== EXTRACTED ENTRIES

-- ==== Sys2Proof/Laws/KeepsHost.lean ====
section
/-! SUPPORT. What the host interface, the host commands, the HBM controllers, the links, packets and events leave
alone: `X_keeps` says that `X` goes on from a state with the memories, the BAR2 window and the queue untouched;
`X_sound`, of what writes memory, that it keeps the invariant and the queue. -/

set_option Elab.async false
set_option linter.all false

namespace Sys2Proof.Machine

open Sys2Proof

theorem State.readOpen_keeps {u : State} (s : State) (addr n : Nat) (hk : Keeps u s) :
    Keeps u (s.readOpen addr n).2.2 := by
  unfold State.readOpen
  iterate 40 all_goals try first
    | with_reducible first | assumption | apply State.freed_keeps | apply State.hbmRead_keeps
    | split | dsimp only | with_reducible refine Keeps.upd ?_ rfl rfl

theorem State.answerBytes_keeps {u : State} (s : State) (bs : List Byte) (ep : Bool) (hk : Keeps u s) :
    Keeps u (s.answerBytes bs ep) := by
  exact hk.of_eq rfl rfl rfl rfl

theorem bar2ReadStep_keeps {u : State} (off : BitVec 36) (len : BitVec 10) (s : State) (hk : Keeps u s) :
    Keeps u (bar2ReadStep off len s) := by
  unfold bar2ReadStep
  iterate 40 all_goals try first
    | with_reducible first | assumption | apply State.ask_keeps | apply State.answerBytes_keeps
    | split | dsimp only | with_reducible refine Keeps.upd ?_ rfl rfl

theorem State.openBytes_keeps {u : State} (s : State) (addr : Nat) (bs : List Byte) (hk : Keeps u s) :
    Keeps u (s.openBytes addr bs).2 := by
  unfold State.openBytes
  iterate 40 all_goals try first
    | with_reducible first | assumption | apply State.freed_keeps
    | split | dsimp only | with_reducible refine Keeps.upd ?_ rfl rfl

theorem State.raiseVector_keeps {u : State} (s : State) (v : Nat) (hk : Keeps u s) : Keeps u (s.raiseVector v) := by
  unfold State.raiseVector
  iterate 40 all_goals try first
    | with_reducible first | assumption
    | split | dsimp only | with_reducible refine Keeps.upd ?_ rfl rfl

theorem State.reportError_keeps {u : State} (s : State) (hk : Keeps u s) : Keeps u s.reportError := by
  unfold State.reportError
  iterate 40 all_goals try first
    | with_reducible first | assumption | apply State.freed_keeps
    | split | dsimp only | with_reducible refine Keeps.upd ?_ rfl rfl

theorem State.ringError_keeps {u : State} (s : State) (kind cq event ring : Nat) (hk : Keeps u s) :
    Keeps u (s.ringError kind cq event ring) := by
  unfold State.ringError
  iterate 40 all_goals try first
    | with_reducible first | assumption | apply State.hit_keeps | apply State.raiseVector_keeps
                            | apply State.reportError_keeps
    | split | dsimp only | with_reducible refine Keeps.upd ?_ rfl rfl

theorem State.rejectDoorbell_keeps {u : State} (s : State) (hk : Keeps u s) : Keeps u s.rejectDoorbell := by
  unfold State.rejectDoorbell
  iterate 40 all_goals try first
    | with_reducible first | assumption | apply State.hit_keeps | apply State.raiseVector_keeps
    | split | dsimp only | with_reducible refine Keeps.upd ?_ rfl rfl

theorem State.doorbell_keeps {u : State} (s : State) (off size value : Nat) (hk : Keeps u s) :
    Keeps u (s.doorbell off size value) := by
  unfold State.doorbell
  iterate 40 all_goals try first
    | with_reducible first | assumption | apply State.setSq_keeps | apply State.setCq_keeps
                            | apply State.rejectDoorbell_keeps
    | split | dsimp only | with_reducible refine Keeps.upd ?_ rfl rfl

theorem fetchStep_keeps {u : State} (i : BitVec 6) (error : Bool) (s : State) (hk : Keeps u s) :
    Keeps u (fetchStep i error s) := by
  unfold fetchStep
  iterate 40 all_goals try first
    | with_reducible first | assumption | apply State.setSq_keeps | apply State.refuse_keeps
                            | apply State.ringError_keeps
    | split | dsimp only | with_reducible refine Keeps.upd ?_ rfl rfl

theorem State.signalCq_keeps {u : State} (s : State) (i : Nat) (noIrq : Bool) (hk : Keeps u s) :
    Keeps u (s.signalCq i noIrq) := by
  unfold State.signalCq
  iterate 40 all_goals try first
    | with_reducible first | assumption | apply State.setCq_keeps | apply State.raiseVector_keeps
    | split | dsimp only | with_reducible refine Keeps.upd ?_ rfl rfl

theorem State.dropTask_keeps {u : State} (s : State) (w : Nat) (hk : Keeps u s) : Keeps u (s.dropTask w) := by
  unfold State.dropTask
  iterate 40 all_goals try first
    | with_reducible first | assumption | apply Keeps.foldl | apply State.removeTask_keeps
                            | apply State.settleWaiting_keeps | intro _
    | split | dsimp only | with_reducible refine Keeps.upd ?_ rfl rfl

theorem completionStep_sound {u : State} (i : BitVec 6) (error : Bool) (s : State) (hk : Sound u s) :
    Sound u (completionStep i error s) := by
  unfold completionStep
  iterate 40 all_goals try first
    | with_reducible first | assumption | apply State.hostWrite_sound
                            | refine Sound.thru (by apply State.setCq_keeps; exact Keeps.refl _) ?_
                            | refine Sound.thru (by apply State.ringError_keeps; exact Keeps.refl _) ?_
                            | refine Sound.thru (by apply State.signalCq_keeps; exact Keeps.refl _) ?_
                            | refine Sound.thru (by apply State.dropTask_keeps; exact Keeps.refl _) ?_
    | split | dsimp only | with_reducible refine Sound.upd ?_ rfl rfl

theorem contextCreateStep_keeps {u : State} (h : CmdHdr) (set : BitVec 8) (s : State) (hk : Keeps u s) :
    Keeps u (contextCreateStep h set s) := by
  unfold contextCreateStep
  iterate 40 all_goals try first
    | with_reducible first | assumption | apply State.post_keeps | apply State.refuse_keeps
                            | apply State.checked_keeps | intro _
    | split | dsimp only | with_reducible refine Keeps.upd ?_ rfl rfl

====

PROBLEM TO WORK ON
Go through the records and report each line that contains "BitVec".

COMPLETED TASK
theorem bar2ReadStep_keeps {u : State} (off : BitVec 36) (len : BitVec 10) (s : State) (hk : Keeps u s) :
theorem fetchStep_keeps {u : State} (i : BitVec 6) (error : Bool) (s : State) (hk : Keeps u s) :
theorem completionStep_sound {u : State} (i : BitVec 6) (error : Bool) (s : State) (hk : Sound u s) :
theorem contextCreateStep_keeps {u : State} (h : CmdHdr) (set : BitVec 8) (s : State) (hk : Keeps u s) :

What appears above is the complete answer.